### Work task
Below are records; please set down exactly the lines from the first through the one containing "only where an argument is checked. -/".

.....

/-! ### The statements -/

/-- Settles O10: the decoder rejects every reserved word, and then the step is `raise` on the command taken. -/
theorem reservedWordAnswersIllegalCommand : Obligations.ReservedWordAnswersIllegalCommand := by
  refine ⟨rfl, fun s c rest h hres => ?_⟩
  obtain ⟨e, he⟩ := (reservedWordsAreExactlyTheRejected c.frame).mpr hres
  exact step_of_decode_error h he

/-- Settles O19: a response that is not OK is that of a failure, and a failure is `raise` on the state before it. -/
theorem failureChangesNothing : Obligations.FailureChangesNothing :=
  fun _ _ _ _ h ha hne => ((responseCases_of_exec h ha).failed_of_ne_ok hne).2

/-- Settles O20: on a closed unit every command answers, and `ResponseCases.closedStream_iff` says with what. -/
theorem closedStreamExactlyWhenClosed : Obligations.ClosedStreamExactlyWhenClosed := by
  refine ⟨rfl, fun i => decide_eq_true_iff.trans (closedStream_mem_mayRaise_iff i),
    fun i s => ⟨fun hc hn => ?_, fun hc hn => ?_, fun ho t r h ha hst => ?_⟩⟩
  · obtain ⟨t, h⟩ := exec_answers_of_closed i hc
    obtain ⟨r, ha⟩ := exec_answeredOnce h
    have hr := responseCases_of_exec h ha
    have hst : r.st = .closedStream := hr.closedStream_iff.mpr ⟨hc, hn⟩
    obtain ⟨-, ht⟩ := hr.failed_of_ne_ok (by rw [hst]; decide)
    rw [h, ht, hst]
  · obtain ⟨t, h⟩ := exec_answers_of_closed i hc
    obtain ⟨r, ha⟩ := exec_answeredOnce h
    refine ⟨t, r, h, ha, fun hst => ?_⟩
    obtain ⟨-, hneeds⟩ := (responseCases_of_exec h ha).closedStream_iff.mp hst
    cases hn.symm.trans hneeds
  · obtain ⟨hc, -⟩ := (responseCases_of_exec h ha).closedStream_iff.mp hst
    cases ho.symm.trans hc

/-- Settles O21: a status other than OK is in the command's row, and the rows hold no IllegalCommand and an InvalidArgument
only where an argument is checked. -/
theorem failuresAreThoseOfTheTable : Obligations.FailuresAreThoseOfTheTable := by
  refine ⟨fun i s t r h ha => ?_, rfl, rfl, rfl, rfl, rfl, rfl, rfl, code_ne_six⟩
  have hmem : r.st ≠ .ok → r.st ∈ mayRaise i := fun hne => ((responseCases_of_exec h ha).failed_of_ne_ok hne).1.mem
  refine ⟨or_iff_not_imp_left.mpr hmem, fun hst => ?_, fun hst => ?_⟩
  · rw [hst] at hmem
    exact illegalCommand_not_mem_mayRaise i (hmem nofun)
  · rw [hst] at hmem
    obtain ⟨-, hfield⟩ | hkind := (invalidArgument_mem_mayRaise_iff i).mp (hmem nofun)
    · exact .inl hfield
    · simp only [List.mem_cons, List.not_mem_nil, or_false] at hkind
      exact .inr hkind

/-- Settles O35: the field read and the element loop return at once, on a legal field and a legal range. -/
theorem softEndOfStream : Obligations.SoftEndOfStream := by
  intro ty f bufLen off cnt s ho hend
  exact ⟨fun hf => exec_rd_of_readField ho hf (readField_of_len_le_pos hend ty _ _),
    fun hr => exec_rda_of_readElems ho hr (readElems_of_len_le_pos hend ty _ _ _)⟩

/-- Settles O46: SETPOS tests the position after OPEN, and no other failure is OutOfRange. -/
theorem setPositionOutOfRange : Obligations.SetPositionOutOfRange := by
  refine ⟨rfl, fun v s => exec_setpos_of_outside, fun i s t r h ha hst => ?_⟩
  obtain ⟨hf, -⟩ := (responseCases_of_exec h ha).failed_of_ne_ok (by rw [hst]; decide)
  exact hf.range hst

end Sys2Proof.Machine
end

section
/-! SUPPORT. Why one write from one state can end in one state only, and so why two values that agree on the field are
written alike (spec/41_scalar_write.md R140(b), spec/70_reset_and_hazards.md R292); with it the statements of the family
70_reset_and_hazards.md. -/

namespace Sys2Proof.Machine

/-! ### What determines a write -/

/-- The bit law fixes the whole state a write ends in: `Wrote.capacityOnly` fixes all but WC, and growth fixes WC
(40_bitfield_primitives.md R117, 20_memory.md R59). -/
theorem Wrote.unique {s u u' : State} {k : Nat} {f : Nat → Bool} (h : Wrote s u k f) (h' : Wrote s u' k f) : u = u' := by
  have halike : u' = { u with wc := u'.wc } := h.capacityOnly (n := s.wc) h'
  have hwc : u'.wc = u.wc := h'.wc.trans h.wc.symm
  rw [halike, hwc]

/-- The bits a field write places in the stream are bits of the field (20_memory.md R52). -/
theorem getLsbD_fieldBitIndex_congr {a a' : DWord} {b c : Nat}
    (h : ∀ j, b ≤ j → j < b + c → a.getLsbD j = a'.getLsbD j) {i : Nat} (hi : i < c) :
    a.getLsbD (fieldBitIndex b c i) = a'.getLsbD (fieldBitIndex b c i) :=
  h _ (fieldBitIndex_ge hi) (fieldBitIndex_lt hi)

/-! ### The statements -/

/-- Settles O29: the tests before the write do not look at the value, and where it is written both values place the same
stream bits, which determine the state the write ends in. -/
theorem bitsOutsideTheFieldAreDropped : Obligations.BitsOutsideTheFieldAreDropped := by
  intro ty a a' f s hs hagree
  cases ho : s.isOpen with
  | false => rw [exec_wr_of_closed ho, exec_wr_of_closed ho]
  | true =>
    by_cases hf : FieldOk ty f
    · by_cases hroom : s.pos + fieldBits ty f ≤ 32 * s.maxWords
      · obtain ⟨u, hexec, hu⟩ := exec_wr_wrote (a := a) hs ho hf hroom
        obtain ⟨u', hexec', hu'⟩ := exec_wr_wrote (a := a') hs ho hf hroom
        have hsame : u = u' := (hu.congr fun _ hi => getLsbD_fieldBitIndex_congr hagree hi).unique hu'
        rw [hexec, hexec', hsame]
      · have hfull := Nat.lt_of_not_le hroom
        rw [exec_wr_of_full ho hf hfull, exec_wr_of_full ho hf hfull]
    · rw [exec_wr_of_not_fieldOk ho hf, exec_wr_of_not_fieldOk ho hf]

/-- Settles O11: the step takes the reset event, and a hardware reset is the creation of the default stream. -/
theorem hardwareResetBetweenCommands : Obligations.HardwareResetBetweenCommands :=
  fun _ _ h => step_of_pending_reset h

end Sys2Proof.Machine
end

.....

### Solution to the exercise
/-! ### The statements -/

/-- Settles O10: the decoder rejects every reserved word, and then the step is `raise` on the command taken. -/
theorem reservedWordAnswersIllegalCommand : Obligations.ReservedWordAnswersIllegalCommand := by
  refine ⟨rfl, fun s c rest h hres => ?_⟩
  obtain ⟨e, he⟩ := (reservedWordsAreExactlyTheRejected c.frame).mpr hres
  exact step_of_decode_error h he

/-- Settles O19: a response that is not OK is that of a failure, and a failure is `raise` on the state before it. -/
theorem failureChangesNothing : Obligations.FailureChangesNothing :=
  fun _ _ _ _ h ha hne => ((responseCases_of_exec h ha).failed_of_ne_ok hne).2

/-- Settles O20: on a closed unit every command answers, and `ResponseCases.closedStream_iff` says with what. -/
theorem closedStreamExactlyWhenClosed : Obligations.ClosedStreamExactlyWhenClosed := by
  refine ⟨rfl, fun i => decide_eq_true_iff.trans (closedStream_mem_mayRaise_iff i),
    fun i s => ⟨fun hc hn => ?_, fun hc hn => ?_, fun ho t r h ha hst => ?_⟩⟩
  · obtain ⟨t, h⟩ := exec_answers_of_closed i hc
    obtain ⟨r, ha⟩ := exec_answeredOnce h
    have hr := responseCases_of_exec h ha
    have hst : r.st = .closedStream := hr.closedStream_iff.mpr ⟨hc, hn⟩
    obtain ⟨-, ht⟩ := hr.failed_of_ne_ok (by rw [hst]; decide)
    rw [h, ht, hst]
  · obtain ⟨t, h⟩ := exec_answers_of_closed i hc
    obtain ⟨r, ha⟩ := exec_answeredOnce h
    refine ⟨t, r, h, ha, fun hst => ?_⟩
    obtain ⟨-, hneeds⟩ := (responseCases_of_exec h ha).closedStream_iff.mp hst
    cases hn.symm.trans hneeds
  · obtain ⟨hc, -⟩ := (responseCases_of_exec h ha).closedStream_iff.mp hst
    cases ho.symm.trans hc

/-- Settles O21: a status other than OK is in the command's row, and the rows hold no IllegalCommand and an InvalidArgument
only where an argument is checked. -/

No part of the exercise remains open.